Plaintiff argued that since Domino’s Pizza held a national franchise convention where the telemarketer was allowed to advertise its services to franchisees, it should also be held liable for the federal and state violations. Plaintiff also claimed that liability should attach to the pizza giant because the telemarketers used the PULSE system—which Domino’s Pizza requires franchisees use to take orders—to make the automated calls. Plaintiff further alleged that the franchise agreement contains a provision that requires franchisees to “participate in all national and local and regional advertising and promotions as [the company] determine[s] to be appropriate. . .” and that Domino’s has an “extremely broad right to control advertising and marketing decisions, including robo-calling campaigns.”

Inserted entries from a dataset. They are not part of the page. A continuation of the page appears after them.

/-- Words of R71 and R72, their fields laid out by R40, R44, R46 and R68. -/
theorem test_decode_floats_2 : decodes [
    (0x2731808100000000, .flog2 l none 1 2),
    (0x27B1808100000000, .fsin l none 1 2),
    (0x2831808100000000, .fcos l none 1 2),
    (0x28B1808101800000, .hadd2 l none 1 2 3 .rn),
    (0x2931808101800002, .hmul2 l none 1 2 3 .rp),
    (0x29B18081018007F0, .hfma2 l none 1 2 3 254 .rn),
    (0x2A31808101800000, .hmax2 l none 1 2 3),
    (0x2AB1810203000001, .dadd l none 2 4 6 .rz),
    (0x2B31810203000003, .dmul l none 2 4 6 .rm),
    (0x2BB1810203000040, .dfma l none 2 4 6 8 .rn),
    (0x2C31818203000007, .dset l none 3 4 6 .ord)] = true := by decide

/-- Words of R71 and R72, their fields laid out by R40, R44, R46 and R68. -/
theorem test_decode_conversions_1 : decodes [
    (0x3031810280000119, .cvt l 2 5 .f64 (.int .s16) .rz),
    (0x30B18081000000BE, .cvtbx l 1 2 11 .bx8 .rm),
    (0x313180810000001B, .cvtres l 1 2 11 true),
    (0x31B180810180004C, .cvtmxEnc l 1 2 3 9 .rp),
    (0x31B1808101800001, .cvtmxDec l 1 2 3 .rn),
    (0x3200000200000000, .rngseed h 4),
    (0x32B1828000000000, .rng l 5),
    (0x3331830000000000, .rngf l 6),
    (0x3380000400000000, .rngskip h 8),
    (0x3400010000000005, .clkrd h 2 (.cls 3)),
    (0x3480020000000000, .tstamp h 4),
    (0x38318081018002A2, .lget l 1 2 3 4 .above 5),
    (0x38B180810000001A, .pqry l 1 2 3 .same),
    (0x393180810000001B, .peers l 1 2 3 true)] = true := by decide

/-- Words of R71 and R72, their fields laid out by R40, R44, R46 and R68. -/
theorem test_decode_conversions_2 : decodes [
    (0x39B181020000019D, .lfold l 2 4 3 .xor .z64),
    (0x3A3180810000021A, .scan l 1 2 3 true false .f32),
    (0x3AB18081000000BF, .xlp l 1 2 11 15),
    (0x3B0000010000000E, .xlpl h 2 14),
    (0x3BB180810000001A, .xpose l 1 2 3 2),
    (0x3C31808100000099, .unpk l 1 2 3 1 true),
    (0x3CB180810000001B, .packx l 1 2 3 3)] = true := by decide

/-- Words of R71 and R72, their fields laid out by R40, R44, R46 and R68. -/
theorem test_decode_accesses_1 : decodes [
    (0x403182030040028E, .ld l 4 6 (-2048) ⟨.keep, true, .device, .b128⟩),
    (0x40800183003FF9AA, .st h 3 6 2047 ⟨.stream, true, .system, .z16⟩),
    (0x4131810280008005, .lds l 2 5 16 ⟨.default, false, .thread, .b64⟩),
    (0x41800182807FE004, .sts h 3 5 (-4) ⟨.default, false, .thread, .b32⟩),
    (0x4231818300004203, .ldc l 3 6 8 .keep .s16),
    (0x4280000300004101, .pref h 6 8 .stream .s8),
    (0x43000003007FC002, .cctl h 6 (-8) .wbinv),
    (0x43B1810304002767, .atom l 2 6 8 4 .cas .acqRel .system .s64),
    (0x44000003040004D8, .red h 6 8 0 .inc .release .cluster .z32),
    (0x448000000000001D, .fence h .seqCst .system),
    (0x4500000000000081, .qfence h 129),
    (0x45800001800000F8, .barArrive h 3 31),
    (0x4580007F80000729, .barWait h 5 7),
    (0x458000018000022A, .barArrwait h 3 5 2)] = true := by decide

/-- Words of R71 and R72, their fields laid out by R40, R44, R46 and R68. -/
theorem test_decode_accesses_2 : decodes [
    (0x4600000180000028, .barinit h 3 5),
    (0x46800203047FC31B, .waitu h 4 6 8 (-8) .allBits true 3),
    (0x470000020000003F, .fpush h 4 31 true),
    (0x4780028000000011, .fpop h 5 17 false),
    (0x4800000000000049, .bankcfg h 9 .fifo),
    (0x4880000000000000, .kpass h)] = true := by decide

/-- Words of R71 and R72, their fields laid out by R40, R44, R46 and R68. -/
theorem test_decode_tiles_1 : decodes [
    (0x5000078200000000, .tcfg h 15 4),
    (0x5080020780000000, .tcfgrd h 4 15),
    (0x5100018300000001, .tld h 3 6 true),
    (0x5180018304000000, .tldw h 3 6 8 false),
    (0x5200000301800001, .tst h 6 3 true),
    (0x5280018000000001, .tzero h 3 true),
    (0x5300000300000000, .tprof h 6),
    (0x5380008101800014, .tmma h 1 2 3 4 true false),
    (0x5400008101800024, .tmmas h 1 2 3 4 false true),
    (0x5480008100000014, .trowsum h 1 2 4 true),
    (0x5500008100000004, .tcolsum h 1 2 4 false),
    (0x55B1838100000158, .tdrain l 7 2 0 5 .f32 .registers),
    (0x5580000103000172, .tdrain h 0 2 6 5 .bx8 .memory),
    (0x56000001830002E1, .tdraina h 3 6 11 .f64 true)] = true := by decide

/-- Words of R71 and R72, their fields laid out by R40, R44, R46 and R68. -/
theorem test_decode_tiles_2 : decodes [
    (0x5680000183000001, .taccsv h 3 6 true),
    (0x5700018300000000, .taccld h 3 6),
    (0x5780030180000000, .tchk h 6 3)] = true := by decide

/-- Words of R71 and R72, their fields laid out by R40, R44, R46 and R68. -/
theorem test_decode_control_1 : decodes [
    (0x600680007FFFFFFD, .bra g (-3)),
    (0x6080000300000000, .brx h 6),
    (0x610000003FFFFFFF, .call h 1073741823),
    (0x6180000400000000, .callx h 8),
    (0x6200000000000000, .ret h),
    (0x6286800000000000, .reform g),
    (0x6300058000000000, .join h 11),
    (0x6380020000000000, .leave h 4),
    (0x6400018100001388, .waitm h 3 2 5000),
    (0x648001E400000001, .kmov h 3 200 .kv),
    (0x6480640180000002, .kmov h 200 3 .vk),
    (0x6500008101800000, .kand h 1 2 3),
    (0x6580008101800000, .kor h 1 2 3),
    (0x6600008101800000, .kandn h 1 2 3)] = true := by decide

/-- Words of R71 and R72, their fields laid out by R40, R44, R46 and R68. -/
theorem test_decode_control_2 : decodes [
    (0x6680320580000000, .kpop h 100 11),
    (0x6700000080000003, .loop h 1 3),
    (0x678000007FFFFFFC, .lend h (-4)),
    (0x6806800000000000, .exit g),
    (0x68800000000000FF, .trap h 255),
    (0x6900000000000000, .bkpt h),
    (0x6980000000000000, .nop h),
    (0x7000023380000001, .srd h 4 0x67 true),
    (0x7080200280000000, .swr h 0x40 5 false),
    (0x710000000000FFFF, .ecall h 65535),
    (0x7180000000000000, .tret h),
    (0x7200000000000000, .ifence h),
    (0x7280000300000000, .tlbinv h 6 .page),
    (0x7280000000000002, .tlbinv h 0 .all)] = true := by decide

/-- Words of R71 and R72, their fields laid out by R40, R44, R46 and R68. -/
theorem test_decode_control_3 : decodes [
    (0x7300000480000000, .bbmark h 9),
    (0x7386800000000000, .halt g)] = true := by decide

/-- Dual words of R74, laid out by R56. -/
theorem test_decode_halves : decodes [
    (0x8402048509060BA6, .dualWord ⟨.iadd true false, 4, 9, 0⟩ ⟨.isub false true, 6, 11, 5⟩),
    (0x850204830B060BA2, .dualWord ⟨.imin true, 4, 9, 0⟩ ⟨.imax false, 6, 11, 5⟩),
    (0x860204800D060BA0, .dualWord ⟨.and, 4, 9, 0⟩ ⟨.or, 6, 11, 5⟩),
    (0x870204800F060BA0, .dualWord ⟨.xor, 4, 9, 0⟩ ⟨.andn, 6, 11, 5⟩),
    (0x8802048011060BA0, .dualWord ⟨.shl, 4, 9, 0⟩ ⟨.shr, 6, 11, 5⟩),
    (0x8902048014060BA6, .dualWord ⟨.sar, 4, 9, 0⟩ ⟨.imul true, 6, 11, 5⟩),
    (0x8C02048119060BA3, .dualWord ⟨.fadd .rp, 4, 9, 0⟩ ⟨.fmul .rm, 6, 11, 5⟩),
    (0x8D0204801B060BA0, .dualWord ⟨.fmin, 4, 9, 0⟩ ⟨.fmax, 6, 11, 5⟩),
    (0x8E0204809D060BA0, .dualWord ⟨.hadd2 .rz, 4, 9, 0⟩ ⟨.hmul2 .rn, 6, 11, 5⟩),
    (0x89828190200A0843, .dualWord ⟨.mov, 5, 3, 1⟩ ⟨.ld .s16, 10, 8, 2⟩),
    (0x8982819021080A42, .dualWord ⟨.mov, 5, 3, 1⟩ ⟨.st .z16, 8, 10, 2⟩),
    (0x89828190220A0844, .dualWord ⟨.mov, 5, 3, 1⟩ ⟨.lds .b32, 10, 8, 2⟩),
    (0x8982819023080A40, .dualWord ⟨.mov, 5, 3, 1⟩ ⟨.sts .z8, 8, 10, 2⟩),
    (0x8080007013050300, .dualWord ⟨.nop, 0, 0, 7⟩ ⟨.mov, 5, 3, 0⟩)] = true := by decide

/-! Ill-formed terms and words: one for each check of WellFormed, which the check refuses -/

/-- The counts of a kernel with 32 vector registers, 4 tiles and 2 accumulators. -/
def c32 : Counts := { regs := 32, tiles := 4, accs := 2, handler := false }

/-- Every one of these is refused for that kernel. -/
def refused (l : List Instr) : Bool := l.all fun i => !i.wf c32

/-- R42, R43, R69: single registers, pairs and quadruples outside the declared count or misaligned. -/
theorem test_ill_vectors : refused [
    .movi h 32 0, .movh h 254 0, .andImm h 3 32 0, .iadd h none 3 4 32 false .s32, .iadd h none 3 4 6 false .s64,
    .iadd h none 4 255 6 false .s64, .imul h none 2 4 31 .s64, .ineg h none 3 4 false .s64, .imad h none 2 4 6 33 .s32,
    .lea h none 3 4 6 0 true, .iset h none 3 4 6 .eq .s64, .sel h none 3 4 5 true false 1, .andn h none 2 4 5 true,
    .shl h none 4 6 32 true, .brev h none 3 4 true, .popc h none 3 5 true, .bfe h none 4 6 40 .s64,
    .bfi h none 4 6 7 9 true] = true := by decide

/-- R42, R43, R69: the same for the float, conversion and special-register opcodes. -/
theorem test_ill_vectors_float : refused [
    .fadd h none 40 2 3 .rn, .ffma h none 1 2 3 40 .rn, .fmin h none 1 40 3, .frnd h none 1 40 .rn, .fclass h none 40 1,
    .dadd h none 1 2 4 .rn, .dfma h none 2 4 6 7 .rn, .dset h none 1 2 5 .eq, .cvt h 3 4 .f64 .f32 .rn,
    .cvtres h 40 1 0 false, .cvtmxDec h 1 2 40 .rn, .rngseed h 3, .rng h 40, .tstamp h 3, .clkrd h 5 .cyc, .srd h 3 4 true,
    .bbmark h 40, .swr h 4 3 true] = true := by decide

To refute these claims, Domino’s Pizza presented evidence proving that the company does not engage in robocalls on a national basis and/or involve itself with the local marketing activities of a franchisee. This evidence, in conjunction with the fact that there was nothing to suggest or prove that Domino’s Pizza communicated with the franchisee or participated in the telemarketing campaign, led the court to grant its motion for summary judgment and deny class certification. The court noted the “fact that Domino’s compels franchisees to use the PULSE system, which is capable of producing lists for ADAD-calling, does not compel the conclusion that Domino’s was complicit in the allegedly illegal calling here.” Likewise, the “mere fact that Domino’s requires franchisees to participate in marketing campaigns does not somehow mean that any franchisee’s illegal use of an [automatic dialing and announcing device] is imputed to the franchisor.”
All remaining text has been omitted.